Saved data entries:
'''
/-- READER (R356): the session SSEL names; without it the registers read 0. -/
def State.viewReader (s : State) (m : Master) (off : Nat) : Option Word :=
  let of (f : Session → Word) : Option Word :=
    some (match s.session (s.sel m 0x22 0x058 6) with | none => 0 | some x => f x)
  match off with
  | 0x048 => some s.readerStat
  | 0x05C => of Session.info
  | 0x060 => of (fun x => BitVec.ofNat 32 (natLE (x.uid.take 4)))
  | 0x064 => of (fun x => BitVec.ofNat 32 (natLE ((x.uid.drop 4).take 4)))
  | 0x068 => of (fun x => pack [(0, 16, natLE ((x.uid.drop 8).take 2)), (16, 4, x.uid.length)])
  | 0x06C => of (fun x => x.atq)
  | 0x070 => of (fun x => x.sres)
  | 0x074 => of (fun x => loWord x.stamp)
  | 0x078 => of (fun x => hiWord x.stamp)
  | 0x07C => of (fun x => x.rssi)
  | _ => none

/-- TAGPORT (R357). -/
def State.viewTagport (s : State) (m : Master) (off : Nat) : Option Word :=
  let h := s.held (s.sel m 0x23 0x044 7)
  match off with
  | 0x040 => some (BitVec.ofNat 32 ((List.range 192).filter (fun t => flag (s.mapWord t 7) 0)).length)
  | 0x048 => some (h.value.signExtend 32)
  | 0x04C => some (pack [(0, 1, bit h.has), (1, 1, bit h.failed), (8, 8, h.code.toNat), (16, 16, h.reads.toNat)])
  | 0x050 => some (loWord h.stamp)
  | 0x054 => some (hiWord h.stamp)
  | _ =>
    if 0x060 ≤ off && off < 0x080 then some (s.mapWord (s.sel m 0x23 0x058 7) ((off - 0x060) / 4)) else none

/-! ### RADIO -/

/-- RFXCVR (R391): the region's rule, and the trim, which follows TIME.RATE under CFG.FTRACK (R360). -/
def State.viewRfxcvr (s : State) (off : Nat) : Option Word :=
  match off with
  | 0x050 => some (match regionRule s.regionCode with
    | none => pack [(0, 8, s.regionCode)]
    | some (_, _, w, p) => pack [(0, 8, s.regionCode), (8, 8, p), (16, 6, w)])
  | 0x054 => some (match regionRule s.regionCode with | none => 0 | some (lo, _, _, _) => BitVec.ofNat 32 lo)
  | 0x058 => some (match regionRule s.regionCode with | none => 0 | some (_, hi, _, _) => BitVec.ofNat 32 hi)
  | 0x060 => some (if flag (s.rg 0x28 0x044) 6 then s.rg 0x07 0x060 else 0)
  | _ => none

/-- MODEM (R369, R392). -/
def State.viewModem (s : State) (off : Nat) : Option Word := if off == 0x044 then some s.sw else none

/-- TIME[47:16] of a stamp, as records carry it (R72). -/
def midWord (t : Stamp) : Word := (t >>> 16).truncate 32

/-- LINK (R421): the stranger STR_SEL names. -/
def State.viewLink (s : State) (m : Master) (off : Nat) : Option Word :=
  let of (f : Stranger → Word) : Option Word :=
    some (match Tab.get (fun _ => none) s.link.strangers (s.sel m 0x2A 0x0A0 3) with | none => 0 | some e => f e)
  match off with
  | 0x068 => some (setFlag (s.rg 0x2A 0x068) 1 (flag (s.optWord 16) 2))
  | 0x0A4 => of (fun e => pack [(0, 16, e.station.toNat), (16, 8, e.count.toNat), (24, 2, e.reason), (31, 1, 1)])
  | 0x0A8 => of (fun e => pack [(0, 16, e.rssi.toNat), (16, 8, e.lqi)])
  | 0x0AC => of (fun e => midWord e.first)
  | 0x0B0 => of (fun e => midWord e.latest)
  | _ => none

/-- A map as P_MAP shows it: generation, rate, valid. -/
def mapField (m : Option BitMap) : Nat :=
  match m with
  | none => 0
  | some b => b.gen % 16 + 16 * (b.rate % 8) + 128

/-- Word w of a map. -/
def mapWordOf (m : Option BitMap) (w : Nat) : Word :=
  match m with
  | none => 0
  | some b => BitVec.ofNat 32 (natLE (((mapBytes b).drop (4 * w)).take 4))

/-- A peer as P_ID shows it. -/
def Peer.ident (p : Peer) (parent : Bool) : Word := pack
  [ (0, 16, p.station.toNat), (16, 1, bit p.legacy), (17, 1, bit p.mgmt), (18, 1, bit p.near), (19, 1, bit p.child)
  , (20, 1, bit parent), (21, 1, bit p.router), (24, 4, p.depth), (31, 1, 1) ]

/-- PEERS (R422): the context PSEL names. -/
def State.viewPeers (s : State) (m : Master) (off : Nat) : Option Word :=
  let n := s.sel m 0x2B 0x068 7
  let of (none_ : Word) (f : Peer → Word) : Option Word := some (match s.peer n with | none => none_ | some p => f p)
  match off with
  | 0x064 => some (match s.peerOf (s.sel m 0x2B 0x060 15) with | none => 0 | some k => pack [(0, 8, k), (8, 1, 1)])
  | 0x06C => of 0x0F000000 (fun p => p.ident (s.link.parent == some n))
  | 0x070 => of 0 (fun p => pack [(0, 6, p.key), (8, 1, bit p.aes256)])
  | 0x074 => of 0 (fun p => p.txctr)
  | 0x078 => of 0 (fun p => p.rxctr)
  | 0x07C => of 0 (fun p => pack [(0, 8, p.lqi), (8, 8, p.linkCost), (16, 16, p.through)])
  | 0x080 => of 0 (fun p => pack
      [ (0, 8, mapField p.map0), (8, 8, mapField p.map1), (16, 8, mapField p.prop), (24, 1, bit p.fallback)
      , (25, 1, bit p.negotiating) ])
  | 0x084 => of 0 (fun p => pack
      [(0, 8, p.caploss.toNat), (8, 8, p.ackfail.toNat), (16, 8, p.mapmiss.toNat), (24, 8, p.replay.toNat)])
  | 0x088 => of 0 (fun p => loWord p.seen)
  | 0x08C => of 0 (fun p => hiWord p.seen)
  | _ =>
    if off < 0x060 then some (wordOf 32 (fun i => (s.peer (8 * (off - 0x040) + i)).isSome))
    else if 0x100 ≤ off && off < 0x124 then of 0 (fun p => mapWordOf p.map0 ((off - 0x100) / 4))
    else if 0x140 ≤ off && off < 0x164 then of 0 (fun p => mapWordOf p.map1 ((off - 0x140) / 4))
    else if 0x180 ≤ off && off < 0x1A4 then of 0 (fun p => mapWordOf p.prop ((off - 0x180) / 4))
    else none

/-! ### HOST, CRIB and FUSE -/

/-- HSPI (R486): CTRL shows DAISY as in effect; STAT counts frames modulo 4. -/
def State.viewHspi (s : State) (off : Nat) : Option Word :=
  match off with
  | 0x040 => some (setFlag (s.rg 0x30 0x040) 4 s.hspi.daisy)
  | 0x04C =>
    let w := s.rg 0x30 0x04C
    some (pack
      [ (0, 2, field (s.rg 0x30 0x054) 1 0), (2, 1, bit s.hspi.lastErr), (3, 1, bit s.hspi.endFlag)
      , (4, 1, bit s.hspi.frame.isSome), (5, 1, field w 5 5), (6, 1, field w 6 6) ])
  | _ => none
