-- ==== Sys2Proof/Machine/Dispatch.lean ====
section
/-!
DEFINITION. The command decoder of the block: one arm per row of the opcode table, each one direct call
of that row's meaning.
-/
namespace Sys2Proof.Machine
'''
Problem statement - An exact transcription of the entries is needed, complete to the final line.

Output of the exercise -
/-- READER (R356): the session SSEL names; without it the registers read 0. -/
def State.viewReader (s : State) (m : Master) (off : Nat) : Option Word :=
  let of (f : Session → Word) : Option Word :=
    some (match s.session (s.sel m 0x22 0x058 6) with | none => 0 | some x => f x)
  match off with
  | 0x048 => some s.readerStat
  | 0x05C => of Session.info
  | 0x060 => of (fun x => BitVec.ofNat 32 (natLE (x.uid.take 4)))
  | 0x064 => of (fun x => BitVec.ofNat 32 (natLE ((x.uid.drop 4).take 4)))
  | 0x068 => of (fun x => pack [(0, 16, natLE ((x.uid.drop 8).take 2)), (16, 4, x.uid.length)])
  | 0x06C => of (fun x => x.atq)
  | 0x070 => of (fun x => x.sres)
  | 0x074 => of (fun x => loWord x.stamp)
  | 0x078 => of (fun x => hiWord x.stamp)
  | 0x07C => of (fun x => x.rssi)
  | _ => none

/-- TAGPORT (R357). -/
def State.viewTagport (s : State) (m : Master) (off : Nat) : Option Word :=
  let h := s.held (s.sel m 0x23 0x044 7)
  match off with
  | 0x040 => some (BitVec.ofNat 32 ((List.range 192).filter (fun t => flag (s.mapWord t 7) 0)).length)
  | 0x048 => some (h.value.signExtend 32)
  | 0x04C => some (pack [(0, 1, bit h.has), (1, 1, bit h.failed), (8, 8, h.code.toNat), (16, 16, h.reads.toNat)])
  | 0x050 => some (loWord h.stamp)
  | 0x054 => some (hiWord h.stamp)
  | _ =>
    if 0x060 ≤ off && off < 0x080 then some (s.mapWord (s.sel m 0x23 0x058 7) ((off - 0x060) / 4)) else none

/-! ### RADIO -/

/-- RFXCVR (R391): the region's rule, and the trim, which follows TIME.RATE under CFG.FTRACK (R360). -/
def State.viewRfxcvr (s : State) (off : Nat) : Option Word :=
  match off with
  | 0x050 => some (match regionRule s.regionCode with
    | none => pack [(0, 8, s.regionCode)]
    | some (_, _, w, p) => pack [(0, 8, s.regionCode), (8, 8, p), (16, 6, w)])
  | 0x054 => some (match regionRule s.regionCode with | none => 0 | some (lo, _, _, _) => BitVec.ofNat 32 lo)
  | 0x058 => some (match regionRule s.regionCode with | none => 0 | some (_, hi, _, _) => BitVec.ofNat 32 hi)
  | 0x060 => some (if flag (s.rg 0x28 0x044) 6 then s.rg 0x07 0x060 else 0)
  | _ => none

/-- MODEM (R369, R392). -/
def State.viewModem (s : State) (off : Nat) : Option Word := if off == 0x044 then some s.sw else none

/-- TIME[47:16] of a stamp, as records carry it (R72). -/
def midWord (t : Stamp) : Word := (t >>> 16).truncate 32

/-- LINK (R421): the stranger STR_SEL names. -/
def State.viewLink (s : State) (m : Master) (off : Nat) : Option Word :=
  let of (f : Stranger → Word) : Option Word :=
    some (match Tab.get (fun _ => none) s.link.strangers (s.sel m 0x2A 0x0A0 3) with | none => 0 | some e => f e)
  match off with
  | 0x068 => some (setFlag (s.rg 0x2A 0x068) 1 (flag (s.optWord 16) 2))
  | 0x0A4 => of (fun e => pack [(0, 16, e.station.toNat), (16, 8, e.count.toNat), (24, 2, e.reason), (31, 1, 1)])
  | 0x0A8 => of (fun e => pack [(0, 16, e.rssi.toNat), (16, 8, e.lqi)])
  | 0x0AC => of (fun e => midWord e.first)
  | 0x0B0 => of (fun e => midWord e.latest)
  | _ => none

/-- A map as P_MAP shows it: generation, rate, valid. -/
def mapField (m : Option BitMap) : Nat :=
  match m with
  | none => 0
  | some b => b.gen % 16 + 16 * (b.rate % 8) + 128

/-- Word w of a map. -/
def mapWordOf (m : Option BitMap) (w : Nat) : Word :=
  match m with
  | none => 0
  | some b => BitVec.ofNat 32 (natLE (((mapBytes b).drop (4 * w)).take 4))

/-- A peer as P_ID shows it. -/
def Peer.ident (p : Peer) (parent : Bool) : Word := pack
  [ (0, 16, p.station.toNat), (16, 1, bit p.legacy), (17, 1, bit p.mgmt), (18, 1, bit p.near), (19, 1, bit p.child)
  , (20, 1, bit parent), (21, 1, bit p.router), (24, 4, p.depth), (31, 1, 1) ]

/-- PEERS (R422): the context PSEL names. -/
def State.viewPeers (s : State) (m : Master) (off : Nat) : Option Word :=
  let n := s.sel m 0x2B 0x068 7
  let of (none_ : Word) (f : Peer → Word) : Option Word := some (match s.peer n with | none => none_ | some p => f p)
  match off with
  | 0x064 => some (match s.peerOf (s.sel m 0x2B 0x060 15) with | none => 0 | some k => pack [(0, 8, k), (8, 1, 1)])
  | 0x06C => of 0x0F000000 (fun p => p.ident (s.link.parent == some n))
  | 0x070 => of 0 (fun p => pack [(0, 6, p.key), (8, 1, bit p.aes256)])
  | 0x074 => of 0 (fun p => p.txctr)
  | 0x078 => of 0 (fun p => p.rxctr)
  | 0x07C => of 0 (fun p => pack [(0, 8, p.lqi), (8, 8, p.linkCost), (16, 16, p.through)])
  | 0x080 => of 0 (fun p => pack
      [ (0, 8, mapField p.map0), (8, 8, mapField p.map1), (16, 8, mapField p.prop), (24, 1, bit p.fallback)
      , (25, 1, bit p.negotiating) ])
  | 0x084 => of 0 (fun p => pack
      [(0, 8, p.caploss.toNat), (8, 8, p.ackfail.toNat), (16, 8, p.mapmiss.toNat), (24, 8, p.replay.toNat)])
  | 0x088 => of 0 (fun p => loWord p.seen)
  | 0x08C => of 0 (fun p => hiWord p.seen)
  | _ =>
    if off < 0x060 then some (wordOf 32 (fun i => (s.peer (8 * (off - 0x040) + i)).isSome))
    else if 0x100 ≤ off && off < 0x124 then of 0 (fun p => mapWordOf p.map0 ((off - 0x100) / 4))
    else if 0x140 ≤ off && off < 0x164 then of 0 (fun p => mapWordOf p.map1 ((off - 0x140) / 4))
    else if 0x180 ≤ off && off < 0x1A4 then of 0 (fun p => mapWordOf p.prop ((off - 0x180) / 4))
    else none

/-! ### HOST, CRIB and FUSE -/

/-- HSPI (R486): CTRL shows DAISY as in effect; STAT counts frames modulo 4. -/
def State.viewHspi (s : State) (off : Nat) : Option Word :=
  match off with
  | 0x040 => some (setFlag (s.rg 0x30 0x040) 4 s.hspi.daisy)
  | 0x04C =>
    let w := s.rg 0x30 0x04C
    some (pack
      [ (0, 2, field (s.rg 0x30 0x054) 1 0), (2, 1, bit s.hspi.lastErr), (3, 1, bit s.hspi.endFlag)
      , (4, 1, bit s.hspi.frame.isSome), (5, 1, field w 5 5), (6, 1, field w 6 6) ])
  | _ => none
-- ==== Sys2Proof/Machine/Dispatch.lean ====
section
/-!
DEFINITION. The command decoder of the block: one arm per row of the opcode table, each one direct call
of that row's meaning.
-/
namespace Sys2Proof.Machine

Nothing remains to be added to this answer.